Além disso, com os colares instalados, as onças podem ser encontradas com facilidade e passam a fazer parte das ações do Programa de Turismo de Base Comunitária do Instituto Mamirauá, que apoia a gestão da Pousada Uacari – projeto de ecoturismo gerido em parceria entre o instituto e dez comunidades da reserva Mamirauá. Anualmente, um pequeno grupo de turistas acompanha os pesquisadores do instituto à procura do maior felino das Américas na “Expedição Onça-Pintada”, gerando renda para as comunidades locais.

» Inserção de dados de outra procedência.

/-- A read after a write: x0 stays 0, the register written holds the value, every other is as before. -/
theorem State.getX_setX (s : State) (i j : RegIdx) (v : Word) :
    (s.setX i v).getX j = if j = 0 then 0 else if j = i then v else s.getX j := by
  by_cases hj : j = 0
  · rw [if_pos hj, hj]
    rfl
  · rw [if_neg hj]
    by_cases hi : i = 0
    · have h : ¬ j = i := fun e => hj (e.trans hi)
      rw [if_neg h, hi]
      rfl
    · have h1 := BitVec.toNat_ne_iff_ne.mpr hj
      have h2 := BitVec.toNat_ne_iff_ne.mpr hi
      have h3 : (0 : RegIdx).toNat = 0 := rfl
      by_cases h : j = i
      · subst h
        simp only [State.getX, State.setX, if_neg hj, if_pos, Vector.getElem_set_self]
      · have h4 := BitVec.toNat_ne_iff_ne.mpr h
        have h5 : i.toNat - 1 ≠ j.toNat - 1 := by omega
        simp only [State.getX, State.setX, if_neg hj, if_neg hi, if_neg h, Vector.getElem_set_ne _ _ h5]

theorem State.getX_setX_same (s : State) (i : RegIdx) (v : Word) (hi : i ≠ 0) : (s.setX i v).getX i = v := by
  rw [State.getX_setX, if_neg hi, if_pos rfl]

theorem State.getX_setX_other (s : State) (i j : RegIdx) (v : Word) (h : j ≠ i) : (s.setX i v).getX j = s.getX j := by
  rw [State.getX_setX, if_neg h]
  split
  · rename_i hj
    rw [hj]
    rfl
  · rfl

/-- States with the same register file read every register alike. -/
theorem State.getX_congr {s t : State} (h : t.regs = s.regs) (i : RegIdx) : t.getX i = s.getX i := by
  simp [State.getX, h]

/-! ### The stored CSRs (R50, R74) -/

theorem CsrFile.get_set_same (c : CsrFile) (n : CsrName) (v : Word) : (c.set n v).get n = v := by
  cases n <;> rfl

theorem CsrFile.get_set_other (c : CsrFile) (n m : CsrName) (v : Word) (h : m ≠ n) :
    (c.set n v).get m = c.get m := by
  cases n <;> cases m <;> first | rfl | exact absurd rfl h

theorem CsrFile.get_set (c : CsrFile) (n m : CsrName) (v : Word) :
    (c.set n v).get m = if m = n then v else c.get m := by
  by_cases h : m = n
  · rw [if_pos h, h, CsrFile.get_set_same]
  · rw [if_neg h, CsrFile.get_set_other _ _ _ _ h]

/-- Two CSR files with the same named registers and the same other slots are one. -/
theorem CsrFile.ext_get {c d : CsrFile} (h : ∀ n, c.get n = d.get n) (ho : c.others = d.others) : c = d := by
  have e : ∀ x : CsrFile, x = ⟨x.get .sstatus, x.get .sedeleg, x.get .sideleg, x.get .sie, x.get .stvec,
      x.get .scounteren, x.get .sscratch, x.get .sepc, x.get .scause, x.get .stval, x.get .sip, x.get .satp,
      x.get .mstatus, x.get .misa, x.get .medeleg, x.get .mideleg, x.get .mie, x.get .mtvec, x.get .mcounteren,
      x.get .mscratch, x.get .mepc, x.get .mcause, x.get .mtval, x.get .mip, x.get .mvendorid, x.get .marchid,
      x.get .mimpid, x.get .mhartid, x.others⟩ := fun _ => rfl
  rw [e c, e d]
  simp only [h, ho]

/-- Number and slot name each other (R50). -/
theorem CsrName.ofNumber_number (n : CsrName) : CsrName.ofNumber n.number = some n := by
  cases n <;> rfl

Segundo Emiliano Ramalho, o sucesso da pesquisa com onças-pintadas do instituto está em sintonia com os objetivos do Instituto Mamirauá: conservação da biodiversidade regional, através de ciência bem-feita, e melhoria da qualidade de vida das populações humanas locais. “Isso mostra que o modelo criado por Márcio Ayres (biólogo e um dos idealizadores da Reserva de Desenvolvimento Sustentável Mamirauá e do Instituto Mamirauá) funciona.”